### Task
Please return every line of the records below that holds the word "none".

### Data
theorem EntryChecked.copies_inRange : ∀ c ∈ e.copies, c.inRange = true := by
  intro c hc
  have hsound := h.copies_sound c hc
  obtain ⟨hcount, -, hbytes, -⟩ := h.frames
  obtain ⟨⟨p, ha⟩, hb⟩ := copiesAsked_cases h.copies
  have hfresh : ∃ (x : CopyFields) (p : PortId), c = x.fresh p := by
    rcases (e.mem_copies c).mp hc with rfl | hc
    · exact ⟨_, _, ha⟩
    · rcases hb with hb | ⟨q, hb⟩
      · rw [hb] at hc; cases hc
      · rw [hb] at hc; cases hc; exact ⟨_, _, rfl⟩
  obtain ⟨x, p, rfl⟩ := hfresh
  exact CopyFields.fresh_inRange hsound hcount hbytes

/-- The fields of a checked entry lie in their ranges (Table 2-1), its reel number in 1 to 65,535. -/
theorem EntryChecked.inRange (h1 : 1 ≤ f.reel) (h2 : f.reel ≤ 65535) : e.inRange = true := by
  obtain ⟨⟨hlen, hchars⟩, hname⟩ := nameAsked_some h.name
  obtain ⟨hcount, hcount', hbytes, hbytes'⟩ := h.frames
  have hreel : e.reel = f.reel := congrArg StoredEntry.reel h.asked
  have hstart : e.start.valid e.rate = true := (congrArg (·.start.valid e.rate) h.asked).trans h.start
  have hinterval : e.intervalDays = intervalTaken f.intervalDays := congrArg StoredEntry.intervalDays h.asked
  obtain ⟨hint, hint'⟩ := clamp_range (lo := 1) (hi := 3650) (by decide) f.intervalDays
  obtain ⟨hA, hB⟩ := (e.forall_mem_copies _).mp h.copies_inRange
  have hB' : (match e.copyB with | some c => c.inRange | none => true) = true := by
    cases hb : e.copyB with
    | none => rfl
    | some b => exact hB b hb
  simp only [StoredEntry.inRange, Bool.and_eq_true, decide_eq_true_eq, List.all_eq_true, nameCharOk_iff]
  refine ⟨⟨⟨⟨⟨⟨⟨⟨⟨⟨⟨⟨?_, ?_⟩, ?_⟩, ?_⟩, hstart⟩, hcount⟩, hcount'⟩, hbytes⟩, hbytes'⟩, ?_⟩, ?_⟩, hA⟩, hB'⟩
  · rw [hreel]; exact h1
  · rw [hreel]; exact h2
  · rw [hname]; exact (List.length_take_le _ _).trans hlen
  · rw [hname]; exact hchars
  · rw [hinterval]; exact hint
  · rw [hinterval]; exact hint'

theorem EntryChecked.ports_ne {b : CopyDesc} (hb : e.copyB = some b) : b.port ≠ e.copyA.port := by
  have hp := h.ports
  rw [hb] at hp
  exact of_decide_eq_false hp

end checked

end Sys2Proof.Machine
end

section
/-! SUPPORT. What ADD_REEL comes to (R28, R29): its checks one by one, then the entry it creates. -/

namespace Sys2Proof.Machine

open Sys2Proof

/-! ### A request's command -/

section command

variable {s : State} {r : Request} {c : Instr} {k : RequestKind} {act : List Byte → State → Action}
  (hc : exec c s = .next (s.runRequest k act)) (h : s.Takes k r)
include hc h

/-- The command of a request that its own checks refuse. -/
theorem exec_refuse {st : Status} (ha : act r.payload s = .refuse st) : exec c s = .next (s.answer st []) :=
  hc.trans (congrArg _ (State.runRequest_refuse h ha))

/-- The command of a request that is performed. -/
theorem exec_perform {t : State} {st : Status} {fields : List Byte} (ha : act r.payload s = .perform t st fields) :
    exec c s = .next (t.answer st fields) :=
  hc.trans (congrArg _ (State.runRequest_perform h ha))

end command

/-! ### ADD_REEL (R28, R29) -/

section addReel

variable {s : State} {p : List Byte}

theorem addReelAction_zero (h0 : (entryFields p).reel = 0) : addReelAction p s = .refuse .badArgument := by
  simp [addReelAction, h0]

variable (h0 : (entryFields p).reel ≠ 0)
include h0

### Expected answer
  have hB' : (match e.copyB with | some c => c.inRange | none => true) = true := by
    | none => rfl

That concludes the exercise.